No, never was. I eat in excellent restaurants all the way from McDonalds down to the sidewalk food carts; from time to time.
I usually stay away from foods I can't pronounce.  Good old "comfort food" is what I favor.


----------



## Butterfly (Apr 8, 2015)

I'm not what I would call a food snob, but I don't eat fast food because of all the grease.  It upsets my stomach and I don't like to sit around listening to my arteries harden.


----------



## applecruncher (Apr 8, 2015)

No. I buy many generic/store brands. But there are some things I will only buy certain brands even though it costs a bit more – usually because I prefer the taste.

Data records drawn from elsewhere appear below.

-- ==== Sys2Proof/Decode.lean ====
section
/-! DEFINITION. The operation word (30_encoding.md R70 to R82): its fields, the decoder of each port, total on any
input and rejecting by name, and the encoder. -/

namespace Sys2Proof

/-- `OP` = bits 31:28 (30_encoding.md R71). -/
def opField (w : Word) : BitVec 4 := w.extractLsb' 28 4

/-- `IDX` = bits 27:24. -/
def idxField (w : Word) : Index := w.extractLsb' 24 4

/-- `RSV` = bits 23:17. -/
def rsvField (w : Word) : BitVec 7 := w.extractLsb' 17 7

/-- `F` = bit 16: POL in EDGE, CAP_OK in INIT. -/
def flagField (w : Word) : Bool := w.getLsbD 16

/-- `DATA` = bits 15:0. -/
def dataField (w : Word) : BitVec 16 := w.extractLsb' 0 16

/-- What a host word is (41_host_port.md R130 step 1). -/
inductive HostDecode where
  | request (i : Instr)
  | faulty (f : FaultCode)
  deriving DecidableEq, Repr

/-- A host word with a legal `OP`: a request if its fixed bits are as they must be, else ReservedBits
(30_encoding.md R79). -/
def requestIf (fixedBitsOk : Bool) (i : Instr) : HostDecode :=
  if fixedBitsOk then .request i else .faulty .reservedBits

/-- The fixed bits of the indexed reads: `RSV`, `F` and `DATA` are 0 (30_encoding.md R75). -/
def onlyIndex (w : Word) : Bool :=
  decide (rsvField w = 0) && !flagField w && decide (dataField w = 0)

/-- The host port's decoder (30_encoding.md R72, R74 to R80). EDGE and the reserved opcodes are IllegalOp. -/
def decodeHost (w : Word) : HostDecode :=
  let op := (opField w).toNat
  if op = 2 then
    requestIf (decide (idxField w = 0) && decide (rsvField w = 0)) (.init (flagField w) (dataField w))
  else if op = 3 then requestIf (onlyIndex w) (.rdSlot (idxField w))
  else if op = 4 then requestIf (onlyIndex w) (.rdCh (idxField w))
  else if op = 5 then
    requestIf (decide (rsvField w = 0) && !flagField w) (.wrCh (idxField w) (dataField w))
  else if op = 6 then requestIf (onlyIndex w) (.rdMap (idxField w))
  else if op = 7 then requestIf (onlyIndex w) (.rdSnap (idxField w))
  else if op = 8 then requestIf (onlyIndex w) (.rdSnapCh (idxField w))
  else if op = 9 then requestIf (decide (idxField w = 0) && onlyIndex w) .rdSeq
  else if op = 10 then requestIf (decide (idxField w = 0) && onlyIndex w) .rdStatus
  else .faulty .illegalOp

/-- The capture port's decoder for `width`-bit timestamps (30_encoding.md R73, R80): a word that is not a
well-formed EDGE spells no event, and nothing is answered for it. -/
def decodeCapture (width : Nat) (w : Word) : Option Instr :=
  if decide (opField w = 1) && decide (idxField w = 0) && decide (rsvField w = 0) &&
      decide ((dataField w).toNat < 2 ^ width) then
    some (.edge (flagField w) (dataField w))
  else none

/-- The request word of a delivery, lane 0 least significant (20_memory.md R52); none where the delivery is
partial or misaligned (20_memory.md R53). -/
def wordOfDelivery (d : Delivery) : Option Word :=
  match d.firstLane, d.bytes with
  | 0, [b0, b1, b2, b3] => some (b3 ++ b2 ++ b1 ++ b0)
  | _, _ => none

/-- The delivery that carries a whole word. -/
def deliveryOf (w : Word) : Delivery where
  firstLane := 0
  bytes := [w.extractLsb' 0 8, w.extractLsb' 8 8, w.extractLsb' 16 8, w.extractLsb' 24 8]

/-- An operation word from its fields, RSV being 0 (30_encoding.md R71). -/
def operationWord (op : BitVec 4) (idx : Index) (f : Bool) (data : BitVec 16) : Word :=
  op ++ idx ++ (0 : BitVec 7) ++ BitVec.ofBool f ++ data

/-- The encoder (30_encoding.md R72 to R77). -/
def encode : Instr → Word
  | .edge pol c => operationWord 0x1 0 pol c
  | .init capOk n => operationWord 0x2 0 capOk n
  | .rdSlot idx => operationWord 0x3 idx false 0
  | .rdCh idx => operationWord 0x4 idx false 0
  | .wrCh idx v => operationWord 0x5 idx false v
  | .rdMap idx => operationWord 0x6 idx false 0
  | .rdSnap idx => operationWord 0x7 idx false 0
  | .rdSnapCh idx => operationWord 0x8 idx false 0
  | .rdSeq => operationWord 0x9 0 false 0
  | .rdStatus => operationWord 0xA 0 false 0

/-- The fixed bits of an operation's row, and their values (`match` and `mask` of 30_encoding.md R73 to R77). -/
def rowMatch : Instr → Word
  | .edge _ _ => 0x10000000
  | .init _ _ => 0x20000000
  | .rdSlot _ => 0x30000000
  | .rdCh _ => 0x40000000
  | .wrCh _ _ => 0x50000000
  | .rdMap _ => 0x60000000
  | .rdSnap _ => 0x70000000
  | .rdSnapCh _ => 0x80000000
  | .rdSeq => 0x90000000
  | .rdStatus => 0xA0000000

/-- See `rowMatch`. -/
def rowMask : Instr → Word
  | .edge _ _ | .init _ _ => 0xFFFE0000
  | .rdSlot _ | .rdCh _ | .rdMap _ | .rdSnap _ | .rdSnapCh _ => 0xF0FFFFFF
  | .wrCh _ _ => 0xF0FF0000
  | .rdSeq | .rdStatus => 0xFFFFFFFF

/-- The instruction the decoder reads from the table's bits: a word with `OP` = 1 on the capture port with
the default width, any other on the host port, delivered by its four byte lanes. -/
def decodeTableWord (nbits w : Nat) : Option Instr :=
  let word := BitVec.ofNat 32 (w % 2 ^ nbits)
  if opField word = 1 then decodeCapture Config.default.width word
  else
    match wordOfDelivery (deliveryOf word) with
    | none => none
    | some request =>
      match decodeHost request with
      | .request i => some i
      | .faulty _ => none

end Sys2Proof
end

I sometimes eat at the trendy places, but also grab something from McD, BK once in a while. I’m not pretentious or status conscious, and I don’t give a hoot about impressing someone by telling them I ate/shopped (expensive restaurant/store). I used to have a neighbor who did that and she made me wanna gag.


----------



## QuickSilver (Apr 8, 2015)

I buy a lot of generic brands... I don't eat fast food very much because of my cholesterol..


----------



## DoItMyself (Apr 8, 2015)

It depends.
I never eat fast food-the very thought of it disgusts me.  Most restaurants aren't up to my culinary standards, a lot of them think that seasoning food consists of tossing on some salt and calling it good.
I do like flavorful, healthy foods with unprocessed ingredients and as local as possible.  I enjoy cooking and can put together some healthy, low calorie flavorful meals, and it always costs less than something from a restaurant.  It has also helped keep us both very healthy and active, so from that perspective, if I'm considered a food "snob" then it's a moniker that I'll gladly wear.


----------



## Cookie (Apr 8, 2015)

Don't think I'm a snob about it, but I do prefer better quality, who wouldn't. I try not to lay trips on people about it either. I buy the best I can afford and avoid junk food most of the time, although I will have the occasional bag of potato chips or ice cream (Hagen Daz).  Try to eat healthy and make my own, but also can go out and have some fish n chips at the pub with a pint.


----------



## GeorgiaXplant (Apr 8, 2015)

If I had my way, I'd never eat drive-thru food, but my daughter only cooks two or sometimes "as many as" three days a week. When she asks what I want from whichever McD's type place, I opt for salads with dressing on the side and no meat. If it's Subway, I get a veggie sub, no dressing and put oil and vinegar on it at home (and usually chuck half the bread).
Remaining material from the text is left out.